One of the things I noticed in the news from the UK last week was PM Rishi Sunak’s suggestion that all school students in England should study mathematics to age 18. I’ve emphasized in England because responsibility for education is devolved to the governments of Scotland, Wales and Northern Ireland so what the Prime Minister on this matter says has no bearing outside England.

Anyway, two of the obvious fundamental problems with Sunak’s proposal are:

1. How will making mathematics a compulsory subject at age 16-18 fit within the current system of A-levels, in which most students study only three subjects?
2. Who is going to teach all the extra lessons required when there is already a shortage of STEM teachers?

I’m not sure of the extent to which Sunak has thought through this plan. I suspect it’s nothing more than the usual sort of half-baked idea that his type of politician likes to float in order to distract attention away from serious problems elsewhere (e.g. NHS, the economy, strikes, etc). The suggestion has generated a wide range of responses, including from the Guardian’s resident idiot Simon Jenkins who, as usual, misses the point spectacularly when he writes:

Like many of my generation, I did basic and advanced maths to age 16. This embraced complex algebra, trigonometry, quadratic equations, differential calculus, the use of logarithms and old-fashioned slide rules. I cannot recall ever using one jot of it, all now forgotten. 

I’m tempted to suggest that if Simon Jenkins hadn’t forgotten what he’d learnt at school he might write less garbage, but I won’t. I also studied these things to age 16 and, because I chose a career in science, I have used all of them (except slide rules, which were obsolete, but including logarithms). Of course not everyone will feel the same.

I should however point out that as well as Mathematics and science subjects I also studied Geography, History, French, Latin, and English Literature to O-level (which I took at age 16). I don’t think I have ever “used” any of these since, but I do not for one minute regret having studied them. In my opinion education is not just about the acquisition of things to use, but represents a way of opening the mind up to a range of different ways of thinking. Mathematical reasoning is not the only way of thinking but it is important, as is the process involved in learning another language. As I have written on this blog many times before, education is not just about “skills training”: it’s about expanding the mind.
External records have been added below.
-- ==== Sys2Proof/Machine/Aead.lean ====
section
/-! DEFINITION. ChaCha20, Poly1305 and the AEAD built from them, as 45_crypto_primitives.md rules R240 to R249 define
them (which the spec supplies from general knowledge, G1; assumption 22). -/

namespace Sys2Proof.Machine

/-! ## ChaCha20 -/

/-- The 16-word state (R241). -/
structure ChaChaState where
  w0 : U32
  w1 : U32
  w2 : U32
  w3 : U32
  w4 : U32
  w5 : U32
  w6 : U32
  w7 : U32
  w8 : U32
  w9 : U32
  w10 : U32
  w11 : U32
  w12 : U32
  w13 : U32
  w14 : U32
  w15 : U32
deriving DecidableEq, Repr

/-- The four words of a quarter round. -/
structure Quarter where
  a : U32
  b : U32
  c : U32
  d : U32
deriving DecidableEq, Repr

/-- One half of a quarter round (R240): `a <- a + b; d <- ROTL(d XOR a, m); c <- c + d; b <- ROTL(b XOR c, n)`. -/
def halfQuarter (q : Quarter) (m n : Nat) : Quarter :=
  let a := q.a + q.b
  let d := (q.d ^^^ a).rotateLeft m
  let c := q.c + d
  { a := a, b := (q.b ^^^ c).rotateLeft n, c := c, d := d }

/-- `QR(a, b, c, d)` (R240). -/
def quarterRound (a b c d : U32) : Quarter :=
  halfQuarter (halfQuarter { a := a, b := b, c := c, d := d } 16 12) 8 7

/-- The four column rounds (R241). -/
def columnRounds (s : ChaChaState) : ChaChaState :=
  let q0 := quarterRound s.w0 s.w4 s.w8 s.w12
  let q1 := quarterRound s.w1 s.w5 s.w9 s.w13
  let q2 := quarterRound s.w2 s.w6 s.w10 s.w14
  let q3 := quarterRound s.w3 s.w7 s.w11 s.w15
  { w0 := q0.a, w4 := q0.b, w8 := q0.c, w12 := q0.d
    w1 := q1.a, w5 := q1.b, w9 := q1.c, w13 := q1.d
    w2 := q2.a, w6 := q2.b, w10 := q2.c, w14 := q2.d
    w3 := q3.a, w7 := q3.b, w11 := q3.c, w15 := q3.d }

/-- The four diagonal rounds (R241). -/
def diagonalRounds (s : ChaChaState) : ChaChaState :=
  let q0 := quarterRound s.w0 s.w5 s.w10 s.w15
  let q1 := quarterRound s.w1 s.w6 s.w11 s.w12
  let q2 := quarterRound s.w2 s.w7 s.w8 s.w13
  let q3 := quarterRound s.w3 s.w4 s.w9 s.w14
  { w0 := q0.a, w5 := q0.b, w10 := q0.c, w15 := q0.d
    w1 := q1.a, w6 := q1.b, w11 := q1.c, w12 := q1.d
    w2 := q2.a, w7 := q2.b, w8 := q2.c, w13 := q2.d
    w3 := q3.a, w4 := q3.b, w9 := q3.c, w14 := q3.d }

/-- `k` times the column and the diagonal rounds (R241: ten times). -/
def doubleRounds : Nat → ChaChaState → ChaChaState
  | 0, s => s
  | k + 1, s => doubleRounds k (diagonalRounds (columnRounds s))

/-- `LE32` of each four bytes (R216). -/
def leWords : Bytes → List U32
  | b0 :: b1 :: b2 :: b3 :: rest => (b3 ++ b2 ++ b1 ++ b0 : BitVec 32) :: leWords rest
  | _ => []

/-- `toLE32` (R216). -/
def wordBytesLE (w : U32) : Bytes := toLE 4 w.toNat

/-- The initial state of a block (R241). -/
def chachaInit (key : Bytes) (counter : U32) (nonce : Bytes) : ChaChaState :=
  let k := leWords key
  let n := leWords nonce
  { w0 := 0x61707865, w1 := 0x3320646E, w2 := 0x79622D32, w3 := 0x6B206574
    w4 := k.getD 0 0, w5 := k.getD 1 0, w6 := k.getD 2 0, w7 := k.getD 3 0
    w8 := k.getD 4 0, w9 := k.getD 5 0, w10 := k.getD 6 0, w11 := k.getD 7 0
    w12 := counter, w13 := n.getD 0 0, w14 := n.getD 1 0, w15 := n.getD 2 0 }

/-- The 64 bytes of the word-by-word sum of two states (R241). -/
def chachaOutput (w s : ChaChaState) : Bytes :=
  wordBytesLE (w.w0 + s.w0) ++ wordBytesLE (w.w1 + s.w1) ++ wordBytesLE (w.w2 + s.w2) ++ wordBytesLE (w.w3 + s.w3)
    ++ wordBytesLE (w.w4 + s.w4) ++ wordBytesLE (w.w5 + s.w5) ++ wordBytesLE (w.w6 + s.w6)
    ++ wordBytesLE (w.w7 + s.w7) ++ wordBytesLE (w.w8 + s.w8) ++ wordBytesLE (w.w9 + s.w9)
    ++ wordBytesLE (w.w10 + s.w10) ++ wordBytesLE (w.w11 + s.w11) ++ wordBytesLE (w.w12 + s.w12)
    ++ wordBytesLE (w.w13 + s.w13) ++ wordBytesLE (w.w14 + s.w14) ++ wordBytesLE (w.w15 + s.w15)

/-- `CHACHA20_BLOCK(key, counter, nonce)` (R241). -/
def chachaBlock (key : Bytes) (counter : U32) (nonce : Bytes) : Bytes :=
  chachaOutput (doubleRounds 10 (chachaInit key counter nonce)) (chachaInit key counter nonce)

/-- The pieces of the data, each XORed with its block of the key stream (R242). -/
def xorPieces (key nonce : Bytes) : U32 → List Bytes → Bytes
  | _, [] => []
  | counter, p :: rest =>
    List.zipWith (· ^^^ ·) p (chachaBlock key counter nonce) ++ xorPieces key nonce (counter + 1) rest

/-- `CHACHA20_XOR(key, counter0, nonce, data)` (R242). -/
def chachaXor (key : Bytes) (counter : U32) (nonce data : Bytes) : Bytes :=
  xorPieces key nonce counter (pieces 64 data)

/-! ## Poly1305 -/

/-- `p = 2^130 - 5` (R244). -/
def polyPrime : Nat := 2 ^ 130 - 5

/-- The clamped multiplier `r` (R244). -/
def polyR (otk : Bytes) : Nat := leNat (otk.take 16) &&& 0x0FFFFFFC0FFFFFFC0FFFFFFC0FFFFFFF

/-- One block into the accumulator (R244): one `01` byte above its most significant byte. -/
def polyStep (r acc : Nat) (block : Bytes) : Nat := (acc + leNat (block ++ [0x01])) * r % polyPrime

/-- `POLY1305(otk, M)` (R244). -/
def poly1305 (otk m : Bytes) : Bytes :=
  toLE 16 (((pieces 16 m).foldl (polyStep (polyR otk)) 0 + leNat ((otk.drop 16).take 16)) % 2 ^ 128)

/-! ## The AEAD -/

/-- The one-time authenticator key (R245): counter 0, first 32 bytes. -/
def aeadOtk (key nonce : Bytes) : Bytes := (chachaBlock key 0 nonce).take 32

/-- `pad16(X)` (R245). -/
def pad16 (x : Bytes) : Bytes := List.replicate ((16 - x.length % 16) % 16) 0

/-- `macdata` (R245). -/
def macData (aad body : Bytes) : Bytes :=
  aad ++ pad16 aad ++ body ++ pad16 body ++ toLE 8 (lengthField aad.length) ++ toLE 8 (lengthField body.length)

/-- The tag of a body (R245). -/
def aeadTag (key nonce aad body : Bytes) : Bytes := poly1305 (aeadOtk key nonce) (macData aad body)

/-- `AEAD_SEAL(key, nonce, aad, pt)` (R245): the body, then the 16-byte tag. -/
def aeadSeal (key nonce aad pt : Bytes) : Bytes :=
  chachaXor key 1 nonce pt ++ aeadTag key nonce aad (chachaXor key 1 nonce pt)

/-- The body of a ciphertext (R246): all but the last 16 bytes. -/
def ctBody (ct : Bytes) : Bytes := ct.take (ct.length - Config.tagLen)

/-- The tag of a ciphertext (R246): the last 16 bytes. -/
def ctTag (ct : Bytes) : Bytes := ct.drop (ct.length - Config.tagLen)

/-- `AEAD_OPEN(key, nonce, aad, ct)` (R246): none if the ciphertext is shorter than a tag or the tag does not verify;
nothing of the body is released then. -/
def aeadOpen (key nonce aad ct : Bytes) : Option Bytes :=
  if ct.length < Config.tagLen then none
  else if aeadTag key nonce aad (ctBody ct) = ctTag ct then some (chachaXor key 1 nonce (ctBody ct))
  else none

/-- The AEAD takes a 32-byte key (R188, R245). -/
def aeadKeyOk (key : Bytes) : Bool := key.length == Config.dkLen

end Sys2Proof.Machine
end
Putting most of Simon Jenkins’s childish rant to one side, there is a serious point buried in it. What Sunak seems to want to achieve is increased levels of basic numeracy which does not require the fluency in trigonometry or differential calculus. The question then is what has gone wrong with the education of a student who hasn’t acquired that knowledge by the age of sixteen? I’d suggest that indicates as significant failing of the pre-16 education system, which is therefore what needs to be fixed. Remedial action in post-16 education is at best a sticking-plaster solution, when more fundamental reform is required.

I feel obliged to point out, however, that here in Ireland, Mathematics is indeed a compulsory subject up to age 18 at least for those students who take the Leaving Certificate. This plays a role here similar to that of GCE A-levels in the UK, but most students take 7 subjects rather than just three. Mathematics is compulsory (as are English and Irish). All subjects can be taken at Ordinary or Higher level in the Leaving Certificate and Mathematics can also be taken at Foundation level (as can Irish).

Last Semester I was involved in teaching Mathematical Physics to a class of about 130 first-year students at Maynooth University. Most of these students are doing our General Science degree, entry to which requires just Ordinary level mathematics and one science subject at Leaving Cert.

The great strength of the Leaving Certificate, which it shares with the International Baccalaureate, is its breadth. I think having English as a compulsory subject for everyone is just as positive as the Mathematics requirement. The concentration of subjects at A-level can work very well for students who know what they want to do after School – as it did with me – but there are dangers involved in pigeonholing students at age 16. A broader education does not put so much pressure on students to decide so young.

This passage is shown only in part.